Menjadi PMI banyak juga sisi buruknya. Ada yang tidak dibayarkan gajinya, kerjaannya berat, bagi perempuan rawan terjadi pelecehan seksual, mendapat siksaan, bahkan sampai pembunuhan. Hingga saat ini problem PMI belum mampu terselesaikan. Mereka terpaksa memilih menjadi PMI karena sempitnya lapangan kerja di dalam negeri. Mereka pun bukan tidak tahu resikonya terlebih bagi yang berpengetahuan dan keterampilan minim.

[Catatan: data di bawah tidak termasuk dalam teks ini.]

-- ==== Sys2Proof/Laws/PerInstr.lean ====
section
/-! SUPPORT. The per-instruction family MatchMask: the word of a command has, under its row's mask, its row's match value
(R63). -/

namespace Sys2Proof.Laws

/-- The row of the opcode map a command belongs to selects the command's word (R63). -/
def MatchMask.Statement (i : Instr) : Prop := i.row.selects (encode i) = true

/-- A row selects a built word iff each field does. -/
theorem selects_wordOf (r : OpRow) (o a b c : Byte) :
    r.selects (wordOf o a b c) = true ↔
      o &&& opc r.mask = opc r.pattern ∧ a &&& fa r.mask = fa r.pattern ∧
        b &&& fb r.mask = fb r.pattern ∧ c &&& fc r.mask = fc r.pattern := by
  rw [OpRow.selects, beq_iff_eq, eq_iff_fields, opc_and, fa_and, fb_and, fc_and, opc_wordOf, fa_wordOf, fb_wordOf,
    fc_wordOf]

/-- A field the mask does not keep may hold anything. -/
theorem free_field (x m p : Byte) (hm : m = 0#8) (hp : p = 0#8) : x &&& m = p := by
  rw [hm, hp, BitVec.and_zero]

theorem MatchMask.nop : MatchMask.Statement .nop :=
  (selects_wordOf Instr.nop.row 0x00#8 0#8 0#8 0#8).2 (by decide)

theorem MatchMask.fdec (off : Byte) : MatchMask.Statement (.fdec off) :=
  (selects_wordOf (Instr.fdec off).row 0x01#8 off 0#8 0#8).2
    ⟨(by decide : 0x01#8 &&& opc 0xFF00FFFF#32 = opc 0x01000000#32),
      free_field off (fa 0xFF00FFFF#32) (fa 0x01000000#32) (by decide) (by decide),
      (by decide : 0#8 &&& fb 0xFF00FFFF#32 = fb 0x01000000#32),
      (by decide : 0#8 &&& fc 0xFF00FFFF#32 = fc 0x01000000#32)⟩

theorem MatchMask.fenc : MatchMask.Statement .fenc :=
  (selects_wordOf Instr.fenc.row 0x02#8 0#8 0#8 0#8).2 (by decide)

theorem MatchMask.wenc (off cnt : Byte) : MatchMask.Statement (.wenc off cnt) :=
  (selects_wordOf (Instr.wenc off cnt).row 0x10#8 off cnt 0#8).2
    ⟨(by decide : 0x10#8 &&& opc 0xFF0000FF#32 = opc 0x10000000#32),
      free_field off (fa 0xFF0000FF#32) (fa 0x10000000#32) (by decide) (by decide),
      free_field cnt (fb 0xFF0000FF#32) (fb 0x10000000#32) (by decide) (by decide),
      (by decide : 0#8 &&& fc 0xFF0000FF#32 = fc 0x10000000#32)⟩

theorem MatchMask.wdec (off cnt : Byte) : MatchMask.Statement (.wdec off cnt) :=
  (selects_wordOf (Instr.wdec off cnt).row 0x11#8 off cnt 0#8).2
    ⟨(by decide : 0x11#8 &&& opc 0xFF0000FF#32 = opc 0x11000000#32),
      free_field off (fa 0xFF0000FF#32) (fa 0x11000000#32) (by decide) (by decide),
      free_field cnt (fb 0xFF0000FF#32) (fb 0x11000000#32) (by decide) (by decide),
      (by decide : 0#8 &&& fc 0xFF0000FF#32 = fc 0x11000000#32)⟩

theorem MatchMask.hpack : MatchMask.Statement .hpack :=
  (selects_wordOf Instr.hpack.row 0x20#8 0#8 0#8 0#8).2 (by decide)

theorem MatchMask.hunpack (off : Byte) : MatchMask.Statement (.hunpack off) :=
  (selects_wordOf (Instr.hunpack off).row 0x21#8 off 0#8 0#8).2
    ⟨(by decide : 0x21#8 &&& opc 0xFF00FFFF#32 = opc 0x21000000#32),
      free_field off (fa 0xFF00FFFF#32) (fa 0x21000000#32) (by decide) (by decide),
      (by decide : 0#8 &&& fb 0xFF00FFFF#32 = fb 0x21000000#32),
      (by decide : 0#8 &&& fc 0xFF00FFFF#32 = fc 0x21000000#32)⟩

theorem MatchMask.batset (chg tol : Byte) : MatchMask.Statement (.batset chg tol) :=
  (selects_wordOf (Instr.batset chg tol).row 0x22#8 0#8 chg tol).2
    ⟨(by decide : 0x22#8 &&& opc 0xFFFF0000#32 = opc 0x22000000#32),
      (by decide : 0#8 &&& fa 0xFFFF0000#32 = fa 0x22000000#32),
      free_field chg (fb 0xFFFF0000#32) (fb 0x22000000#32) (by decide) (by decide),
      free_field tol (fc 0xFFFF0000#32) (fc 0x22000000#32) (by decide) (by decide)⟩

theorem MatchMask.seqinc : MatchMask.Statement .seqinc :=
  (selects_wordOf Instr.seqinc.row 0x23#8 0#8 0#8 0#8).2 (by decide)

theorem MatchMask.emit8 (imm : Byte) : MatchMask.Statement (.emit8 imm) :=
  (selects_wordOf (Instr.emit8 imm).row 0x30#8 0#8 0#8 imm).2
    ⟨(by decide : 0x30#8 &&& opc 0xFFFFFF00#32 = opc 0x30000000#32),
      (by decide : 0#8 &&& fa 0xFFFFFF00#32 = fa 0x30000000#32),
      (by decide : 0#8 &&& fb 0xFFFFFF00#32 = fb 0x30000000#32),
      free_field imm (fc 0xFFFFFF00#32) (fc 0x30000000#32) (by decide) (by decide)⟩

theorem MatchMask.oclr : MatchMask.Statement .oclr :=
  (selects_wordOf Instr.oclr.row 0x31#8 0#8 0#8 0#8).2 (by decide)

end Sys2Proof.Laws
end

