/-- Settles O43: no command clears ANYERR, and of the stores only the write-1-to-clear with bit 8 set does. -/
theorem anyErrIsSticky : Obligations.AnyErrIsSticky := by
  intro s t h hs ht
  obtain ⟨-, rfl⟩ | ⟨a, rest, -, rfl⟩ | ⟨w, rest, -, hex⟩ | ⟨a, v, rest, -, hp, rfl⟩ | ⟨rest, hp, -⟩ := step_cases h
  case inl => simp [hs] at ht
  case inr.inl => simp [hs] at ht
  case inr.inr.inl => simp [execute_anyErr hex hs] at ht
  case inr.inr.inr.inl =>
    obtain hkeep | ⟨htarget, hclear⟩ := storeAt_status (portTarget a) v (s.setPending rest)
    · simp [hkeep, hs] at ht
    · have ha : a = 0x001#10 := eq_regAddr_of_portTarget htarget
      have hv : v.getLsbD 8 = true := by simpa [hclear, hs] using ht
      exact ⟨_, rest, hp, by simp [clearsAnyErr, ha, hv]⟩
  case inr.inr.inr.inr => exact ⟨.rst, rest, hp, rfl⟩

/-- Settles O44: a store or reset can only clear ODDDROP, so the step executes a word, and that is the case of
`execute_sets_oddDrop`. -/
theorem oddDropSetOnlyByCompatibleOddWdec : Obligations.OddDropSetOnlyByCompatibleOddWdec := by
  intro s t h hs ht
  obtain ⟨-, rfl⟩ | ⟨a, rest, -, rfl⟩ | ⟨w, rest, hp, hex⟩ | ⟨a, v, rest, -, -, rfl⟩ | ⟨rest, -, rfl⟩ := step_cases h
  case inl => simp [hs] at ht
  case inr.inl => simp [hs] at ht
  case inr.inr.inl =>
    obtain ⟨off, cnt, hdec, hodd, hmode, herr⟩ := execute_sets_oddDrop hex hs ht
    exact ⟨w, rest, off, cnt, hp, hdec, by simpa [oddCount, operand] using hodd, hmode, herr⟩
  case inr.inr.inr.inl =>
    obtain hkeep | ⟨-, hclear⟩ := storeAt_status (portTarget a) v (s.setPending rest)
    · simp [hkeep, hs] at ht
    · simp [hclear, hs] at ht
  case inr.inr.inr.inr => cases ht

/-- Settles O45: only an execution writes OUT, and it keeps these bytes by `execute_outBuf_read`. -/
theorem producedOutputIsKept : Obligations.ProducedOutputIsKept := by
  intro s t h hrst b hb
  obtain ⟨-, rfl⟩ | ⟨a, rest, -, rfl⟩ | ⟨w, rest, -, hex⟩ | ⟨a, v, rest, -, -, rfl⟩ | ⟨rest, hp, -⟩ := step_cases h
  case inl => rfl
  case inr.inl => rfl
  case inr.inr.inl => exact execute_outBuf_read hex hb
  case inr.inr.inr.inl => rw [storeAt_outBuf, State.setPending_outBuf]
  case inr.inr.inr.inr => exact absurd hp (hrst rest)

/-- Settles O46: no command writes IN or IN_LEN, and a store that does names the IN window or IN_LEN. -/
theorem onlyTheHostChangesInput : Obligations.OnlyTheHostChangesInput := by
  intro s t h hne
  obtain ⟨-, rfl⟩ | ⟨a, rest, -, rfl⟩ | ⟨w, rest, -, hex⟩ | ⟨a, v, rest, -, hp, rfl⟩ | ⟨rest, hp, -⟩ := step_cases h
  case inl => simp at hne
  case inr.inl => simp at hne
  case inr.inr.inl => simp [execute_inBuf hex, execute_inLen hex] at hne
  case inr.inr.inr.inl =>
    refine .inl ⟨a, v, rest, hp, ?_⟩
    by_contra! hno
    have hbuf : ∀ i, portTarget a ≠ .inByte i := fun i hi => by
      have := toNat_of_portTarget_inByte hi
      omega
    have hlen : portTarget a ≠ .reg .inLen := fun hr => hno.1 (eq_regAddr_of_portTarget hr)
    simp [storeAt_inBuf _ v _ hbuf, storeAt_inLen _ v _ hlen] at hne
  case inr.inr.inr.inr => exact .inr ⟨rest, hp⟩

/-! ### Single steps -/

/-- Settles O7: a write to CMD executes the word, which runs the command it decodes to. -/
theorem stepRunsTheDecodedCommand : Obligations.StepRunsTheDecodedCommand :=
  fun _ _ _ _ hp hdec => (step_writeCmd hp).trans (execute_of_command hdec _)

/-- Settles O8. -/
theorem idleStepChangesNothing : Obligations.IdleStepChangesNothing := fun _ => step_of_nil

/-- The decoder reads a 32-bit table row as the command word of its bits. -/
theorem decode_of_decodeTableWord {w : Nat} {i : Instr} (h : decodeTableWord 32 w = some i) :
    decode (BitVec.ofNat 32 (w % 2 ^ 32)) = .command i := by
  rw [decodeTableWord, if_pos (le_refl 32)] at h
  cases hd : decode (BitVec.ofNat 32 (w % 2 ^ 32)) with
  | command j =>
    rw [hd] at h
    cases h
    rfl
  | illegal why =>
    rw [hd] at h
    cases h

/-- Settles O9: the placed word is the data of the next write to CMD, so this is O7's statement at that state. -/
theorem placedWordRunsNext : Obligations.PlacedWordRunsNext :=
  fun s w i h => stepRunsTheDecodedCommand (s.withFetchWord 32 w) _ s.pending i rfl (decode_of_decodeTableWord h)

/-! ### The registers -/

/-- Settles O13: the write-1-to-clear of R33 and STATUS's read layout. -/
theorem statusWriteOneToClearAndRead : Obligations.StatusWriteOneToClearAndRead := by
  refine ⟨fun s v rest hp => step_writeReg .status hp rfl, fun s => ?_⟩
  exact (congrArg BitVec.toNat (hostRead_regAddr .status s)).trans s.status.word_toNat

/-- Settles O14. -/
theorem ctrlAndFloatRegisterPort : Obligations.CtrlAndFloatRegisterPort := by
  refine ⟨fun s v rest hp => step_writeReg .ctrl hp rfl, fun s v rest hp => step_writeReg .f hp rfl, fun s => ⟨?_, ?_⟩⟩
  · exact (hostRead_toNat_of_zext .ctrl (BitVec.ofBool s.ctrl.oddMode) rfl).trans (BitVec.toNat_ofBool _)
  · exact hostRead_regAddr .f s

/-- Settles O15. -/
theorem inLenWriteClamps : Obligations.InLenWriteClamps :=
  ⟨fun _ v _ hp => ⟨clampLen v, clampLen_val v, step_writeReg .inLen hp rfl⟩,
    fun s => hostRead_toNat_of_bufLen .inLen s.inLen rfl⟩

/-- Settles O16: one register after the other, in the order of R28's table. -/
theorem fieldRegistersStoreTheLowBits : Obligations.FieldRegistersStoreTheLowBits := by
  constructor
  · intro s v rest a hp
    exact ⟨step_writeReg .tver hp, step_writeReg .seq hp, step_writeReg .cver hp, step_writeReg .pwr hp,
      step_writeReg .chan hp, step_writeReg .rcls hp, step_writeReg .burst hp, step_writeReg .sysid hp,
      step_writeReg .syslen hp, step_writeReg .ptype hp, step_writeReg .batid hp, step_writeReg .batlen hp,
      step_writeReg .pct hp, step_writeReg .days hp, step_writeReg .age hp⟩
  · intro s
    exact ⟨hostRead_toNat_of_zext .tver s.hdr.tver rfl, hostRead_toNat_of_zext .seq s.hdr.seq rfl,
      hostRead_toNat_of_zext .cver s.hdr.cver rfl, hostRead_toNat_of_zext .pwr s.hdr.pwr rfl,
      hostRead_toNat_of_zext .chan s.hdr.chan rfl, hostRead_toNat_of_zext .rcls s.hdr.rcls rfl,
      hostRead_toNat_of_zext .burst s.hdr.burst rfl, hostRead_toNat_of_zext .sysid s.hdr.sysid rfl,
      hostRead_toNat_of_zext .syslen s.hdr.syslen rfl, hostRead_toNat_of_zext .ptype s.hdr.ptype rfl,
      hostRead_toNat_of_zext .batid s.hdr.batid rfl, hostRead_toNat_of_zext .batlen s.hdr.batlen rfl,
      hostRead_toNat_of_zext .pct s.hdr.pct rfl, hostRead_toNat_of_zext .days s.hdr.days rfl,
      hostRead_regAddr .age s⟩

/-- Settles O17: a read of a view is its big-endian number, a write sets the bytes of the view. -/
theorem hardwareAddressViews : Obligations.HardwareAddressViews := by
  constructor
  · intro s
    exact ⟨(congrArg BitVec.toNat (hostRead_regAddr .tag0 s)).trans s.hdr.tag.view0_toNat,
      (congrArg BitVec.toNat (hostRead_regAddr .tag1 s)).trans s.hdr.tag.view1_toNat,
      (congrArg BitVec.toNat (hostRead_regAddr .ap0 s)).trans s.hdr.ap.view0_toNat,
      (congrArg BitVec.toNat (hostRead_regAddr .ap1 s)).trans s.hdr.ap.view1_toNat⟩
  · intro s v rest a hp
    exact ⟨step_writeReg .tag0 hp, step_writeReg .tag1 hp, step_writeReg .ap0 hp, step_writeReg .ap1 hp⟩

end Sys2Proof.Machine

/-! PROOFS. Buffers as data: what a write at an index leaves of an earlier write there, and that the canonical form is
determined by the reads. -/

namespace Sys2Proof.Machine

section
variable {m m' : Memory} {a : Nat}

theorem Memory.erase_of_forall_ne (h : ∀ c ∈ m, c.1 ≠ a) : Memory.erase m a = m := by
  induction m with
  | nil => rfl
  | cons c m ih =>
    have hk : c.1 ≠ a := h c List.mem_cons_self
    simp [Memory.erase, hk, ih fun d hd => h d (List.mem_cons_of_mem _ hd)]

/-- An erasure takes away what an insertion at its index put in, whatever the order of the entries. -/
theorem Memory.erase_insert (v : Byte) : Memory.erase (Memory.insert m a v) a = Memory.erase m a := by
  induction m with
  | nil => simp [Memory.insert, Memory.erase]
  | cons c m ih => by_cases hlt : a < c.1 <;> simp [Memory.insert, Memory.erase, hlt, ih]

theorem Memory.erase_erase : Memory.erase (Memory.erase m a) a = Memory.erase m a :=
  Memory.erase_of_forall_ne fun _ hc => (Memory.mem_erase hc).1

/-- A write changes nothing but the entry at its index. -/
theorem Memory.erase_write (v : Byte) : Memory.erase (Memory.write m a v) a = Memory.erase m a := by
  unfold Memory.write
  split
  · exact Memory.erase_erase
  · rw [Memory.erase_insert, Memory.erase_erase]

/-- A write does not depend on the entries at its index. -/
theorem Memory.write_congr (h : Memory.erase m a = Memory.erase m' a) (v : Byte) :
    Memory.write m a v = Memory.write m' a v := by
  rw [Memory.write, Memory.write, h]

/-- Of two writes at one index the second one counts, as data and not only for reads. -/
theorem Memory.write_write (v v' : Byte) : Memory.write (Memory.write m a v) a v' = Memory.write m a v' :=
  Memory.write_congr (Memory.erase_write v) v'

/-- Below its least index a canonical list reads 0x00. -/
theorem Memory.read_eq_zero_of_wfFrom {lo : Nat} (hm : Memory.wfFrom lo m = true) (ha : a < lo) : m.read a = 0#8 := by
  induction m generalizing lo with
  | nil => rfl
  | cons c m ih =>
    obtain ⟨hlo, -, -, htail⟩ := Memory.wfFrom_cons.1 hm
    have hk : c.1 ≠ a := by omega
    simpa [Memory.read, hk] using ih htail (by omega)

theorem Memory.read_head_ne_zero {lo k : Nat} {b : Byte} (hm : Memory.wfFrom lo ((k, b) :: m) = true) :
    k < 256 ∧ Memory.read ((k, b) :: m) k ≠ 0#8 := by
  obtain ⟨-, hk, hb, -⟩ := Memory.wfFrom_cons.1 hm
  exact ⟨hk, by simpa [Memory.read] using hb⟩

/-- Of two canonical lists that read alike, neither starts at an index below the other's first one: it would read a
byte other than 0x00 where the other reads 0x00. -/
theorem Memory.head_le_of_read_eq {k k' : Nat} {b b' : Byte} {lo lo' : Nat}
    (hm : Memory.wfFrom lo ((k, b) :: m) = true) (hm' : Memory.wfFrom lo' ((k', b') :: m') = true)
    (h : ∀ a, a < 256 → Memory.read ((k, b) :: m) a = Memory.read ((k', b') :: m') a) : k' ≤ k := by
  by_contra! hlt
  obtain ⟨-, hfrom⟩ := Memory.wfFrom_cons.1 hm'
  have hzero : Memory.read ((k', b') :: m') k = 0#8 :=
    Memory.read_eq_zero_of_wfFrom (Memory.wfFrom_cons.2 ⟨le_refl k', hfrom⟩) hlt
  obtain ⟨hk, hne⟩ := Memory.read_head_ne_zero hm
  exact hne ((h k hk).trans hzero)

/-- Two canonical lists that read alike below 256 are equal: their heads have the same index by `head_le_of_read_eq`
both ways round, hence the same byte, and their tails read alike. -/
theorem Memory.eq_of_read_eq {lo lo' : Nat} (hm : Memory.wfFrom lo m = true) (hm' : Memory.wfFrom lo' m' = true)
    (h : ∀ a, a < 256 → m.read a = m'.read a) : m = m' := by
  induction m generalizing m' lo lo' with
  | nil =>
    cases m' with
    | nil => rfl
    | cons c' m' =>
      obtain ⟨hk, hne⟩ := Memory.read_head_ne_zero hm'
      exact absurd (h _ hk).symm hne
  | cons c m ih =>
    cases m' with
    | nil =>
      obtain ⟨hk, hne⟩ := Memory.read_head_ne_zero hm
      exact absurd (h _ hk) hne
    | cons c' m' =>
      obtain ⟨k, b⟩ := c
      obtain ⟨k', b'⟩ := c'
      obtain rfl : k = k' :=
        le_antisymm (Memory.head_le_of_read_eq hm' hm fun a ha => (h a ha).symm) (Memory.head_le_of_read_eq hm hm' h)
      obtain ⟨-, hk, -, htail⟩ := Memory.wfFrom_cons.1 hm
      obtain ⟨-, -, -, htail'⟩ := Memory.wfFrom_cons.1 hm'
      obtain rfl : b = b' := by simpa [Memory.read] using h k hk
      have htails : ∀ a, a < 256 → Memory.read m a = Memory.read m' a := by
        intro a ha
        by_cases hka : k = a
        · rw [Memory.read_eq_zero_of_wfFrom htail (by omega), Memory.read_eq_zero_of_wfFrom htail' (by omega)]
        · simpa [Memory.read, hka] using h a ha
      rw [ih htail htail' htails]

end

end Sys2Proof.Machine

/-! PROOFS. The two windows of the host port, and what repeating a store does. -/

namespace Sys2Proof.Machine

/-! ### The windows by their addresses (R41) -/

section
variable {i : Nat}

theorem portTarget_inWindow (hi : i < 256) : portTarget (BitVec.ofNat 10 (0x100 + i)) = .inByte i := by
  have ha : (BitVec.ofNat 10 (0x100 + i)).toNat = 0x100 + i := Nat.mod_eq_of_lt (by omega)
  rw [portTarget, ha, if_neg (by omega), if_pos (by omega), Nat.add_sub_cancel_left]

theorem portTarget_outWindow (hi : i < 256) : portTarget (BitVec.ofNat 10 (0x200 + i)) = .outByte i := by
  have ha : (BitVec.ofNat 10 (0x200 + i)).toNat = 0x200 + i := Nat.mod_eq_of_lt (by omega)
  rw [portTarget, ha, if_neg (by omega), if_neg (by omega), if_pos (by omega), Nat.add_sub_cancel_left]

end

section
variable {s : State} {a : PortAddr} {v : Word} {rest : List HostEvent}

theorem hostRead_toNat_of_inByte {i : Nat} (h : portTarget a = .inByte i) :
    (hostRead a s).toNat = (s.inBuf.read i).toNat := by
  rw [hostRead, h]
  exact BitVec.toNat_setWidth_of_le (by decide)

theorem hostRead_toNat_of_outByte {i : Nat} (h : portTarget a = .outByte i) :
    (hostRead a s).toNat = (s.outBuf.read i).toNat := by
  rw [hostRead, h]
  exact BitVec.toNat_setWidth_of_le (by decide)

/-- What a read returns does not depend on the host's side of the port. -/
@[simp] theorem hostRead_setPending : hostRead a (s.setPending rest) = hostRead a s := by
  unfold hostRead
  cases portTarget a with
  | reg r => cases r <;> rfl
  | _ => rfl

/-- A step on a write to what is not CMD stores by the rule of its target. -/
theorem step_writeTarget {p : PortTarget} (h : s.pending = .write a v :: rest) (hp : portTarget a = p)
    (hne : p ≠ .reg .cmd) : step s = .next (storeAt p v (s.setPending rest)) := by
  have ha : a ≠ 0x000#10 := fun h0 => hne (hp.symm.trans (portTarget_eq_cmd.2 h0))
  rw [step_of_cons h, transact, hostWrite_other ha, hp]

end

Selain lapangan kerja minim, upah di dalam negeri lebih kecil di banding luar negeri. Belum lagi bagi pekerja hari ini dibebankan dengan banyak tagihan seperti BPJS kesehatan dan ketenagakerjaan serta pajak penghasilan. Penghasilan mereka pun rencananya dipotong lagi untuk tapera.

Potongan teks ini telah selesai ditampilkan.